Note: The last sync ts being low is not a problem, since a user is not set offline because of the active ts This is the last entry for the node in the synchrotron log:

2019-11-13 16:51:22,973 - synapse.util.caches.response_cache - 148 - INFO - GET-562733 - [sync]: no cached result for [(@0xe85baed489e21b36612993d90b4bd9ff32c8be4c:transport01.raiden.network, 20000, 's232243_119634_0_1_100_1_1_252771_1', None, False, 'QPUJWOVMPF')], calculating new one
2019-11-13 16:51:31,107 - synapse.handlers.sync - 935 - INFO - GET-562733 - Calculating sync response for @0xe85baed489e21b36612993d90b4bd9ff32c8be4c:transport01.raiden.network between StreamToken(room_key='s232243', presence_key='119634', typing_key='0', receipt_key='1', account_data_key='100', push_rules_key='1', to_device_key='1', device_list_key='252771', groups_key='1') and StreamToken(room_key='s232243', presence_key=119634, typing_key=0, receipt_key=1, account_data_key=100, push_rules_key=1, to_device_key=1, device_list_key=252772, groups_key=1)
2019-11-13 16:51:31,119 - synapse.access.http.8008 - 302 - INFO - GET-562733 - 172.19.0.19 - 8008 - {@0xe85baed489e21b36612993d90b4bd9ff32c8be4c:transport01.raiden.network} Processed request: 8.148sec/-7.154sec (0.008sec, 0.001sec) (0.001sec/0.005sec/1) 0B 200! "GET /_matrix/client/r0/sync?timeout=20000&since=s232243_119634_0_1_100_1_1_252771_1&access_token=<redacted> HTTP/1.1" "python-requests/2.22.0" [0 dbevts]

Which corresponds to:

Token(room_key='s232243', presence_key='119634', typing_key='0', receipt_key='1', account_data_key='100', push_rules_key='1', to_device_key='1', device_list_key='252771', groups_key='1')

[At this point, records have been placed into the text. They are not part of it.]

-- ==== Sys2Proof/Machine/Gleaner.lean ====
section
/-! DEFINITION. The Gleaner's tables and commands: GATHER, GATHER.POOL, SCATTER.ADD, CHAIN and ROUTE (19_engines
R338-R349). -/

namespace Sys2Proof.Machine

open Sys2Proof

/-! ## Table descriptors (R338, R339) -/

/-- A table descriptor's fields. -/
structure Table where
  version : Nat
  base0 : Word
  base1 : Word
  rows : Nat
  len : Nat
  pitch : Nat
  fmt : Nat
  sharded : Bool
  shards : Nat
  ok : Bool
  deriving DecidableEq, Repr

/-- The 64 bytes of a descriptor, with whether they keep R338. -/
def Table.ofBytes (d : List Byte) : Table :=
  let rows := numAt d 32 4
  let len := numAt d 36 4
  let pitch := numAt d 40 4
  let fmt := numAt d 44 1
  let map := numAt d 45 1
  let sh := numAt d 46 2
  { version := numAt d 0 4, base0 := wordAt d 8, base1 := wordAt d 16, rows := rows, len := len, pitch := pitch, fmt := fmt
    sharded := map == 1, shards := sh
    ok := zeros d 4 8 && zeros d 48 64 && (map != 1 || spaceOf (wordAt d (8 + 8 * (numAt d 0 4 % 2))) == .ls) &&
      decide (1 ≤ rows ∧ rows ≤ 2 ^ 31 ∧ 1 ≤ len ∧ len ≤ 65536 ∧ len ≤ pitch ∧ fmt ≤ 11 ∧ map ≤ 1 ∧ 1 ≤ sh ∧ sh ≤ 256) &&
      (map == 1 || sh == 1) }

/-- The slot of the version that was read. -/
def Table.slot (t : Table) : Nat := t.version % 2

/-- The base that the command reads through. -/
def Table.base (t : Table) : Word := if t.slot = 0 then t.base0 else t.base1

/-- The address of a row (R338). -/
def Table.row (t : Table) (r : Nat) : Word :=
  if t.sharded then t.base + BitVec.ofNat 64 (r % t.shards * 2 ^ 33 + r / t.shards * t.pitch)
  else t.base + BitVec.ofNat 64 (r * t.pitch)

/-- A sharded table's cores lie in the region, and none is above 255 (R339). -/
def Table.placed (t : Table) (c : Actr) (s : State) : Bool :=
  !t.sharded ||
    (decide (fieldOf t.base 33 8 + t.shards ≤ 256) && (List.range t.shards).all fun i => c.permits s false (t.row i))

/-- R339: the descriptor is sampled in one step: 64 bytes are read, and the count of the version's slot goes up. The
bytes stay with the command. -/
def Actr.sample (c : Actr) (va : Word) : EM (List Byte) := do
  match ← c.place va 64 true with
  | some f => do
    let s ← get
    EM.demand (!s.isBad f.a 64) stPoisoned
    let d := s.bytes f.a 64
    let n := { f with a := f.a + 24 + 4 * (numAt d 0 4 % 2) }
    EM.change fun s => s.pokeAt n (bytesOf 4 (s.num n.a 4 + 1))
    pure d
  | none => throw (.ends stBounds 0)

/-- At completion the count of the sampled slot goes down (R339). -/
def Actr.unsample (c : Actr) (va : Word) (slot : Nat) : EM Unit := do
  match ← c.place (va + BitVec.ofNat 64 (24 + 4 * slot)) 4 true with
  | some f => do
    EM.demand (!(← get).isBad f.a 4) stPoisoned
    EM.change fun s => s.pokeAt f (bytesOf 4 (s.num f.a 4 + 2 ^ 32 - 1))
  | none => pure ()

/-- A row of the sampled version; its address is checked as it is computed (R316). -/
def Actr.tableRow (c : Actr) (t : Table) (r : Nat) : EM (List Byte) := do
  c.permit (t.row r) t.len
  c.read (.mem (t.row r)) t.len

/-! ## Policies (R340, R342) -/

/-- What a position comes to: an index, or a zeroed position; and whether it was zeroed or clamped. -/
abbrev Pos := Option Nat × Bool

/-- An index at a level, by its policy: none where FAULT ends the command. Under CLAMP a bound of 0 has no last index: a
free value (log entry 31). -/
def policyOf (code bound ix : Nat) : Option Pos :=
  if ix < bound then some (some ix, false)
  else match code with
    | 0 => some (none, true)
    | 1 => some (some (if bound = 0 then Config.clampEmpty ix else bound - 1), true)
    | _ => none

/-- The detail of a FAULT at a level: the level and the slot (R342). -/
def faultDetail (level slot : Nat) : Nat := 4 * level + 16 * slot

Walkthrough of the matrix presence through the sync api (it may contain errors)

To set the calling user presence:

To retrieve the presence the user is interested in:

ulope commented 4 years ago

Post-mortem:

It has not been conclusively shown whether split-mode is or isn't the cause for the flaky presence. This will be investigated with a separate transport installation.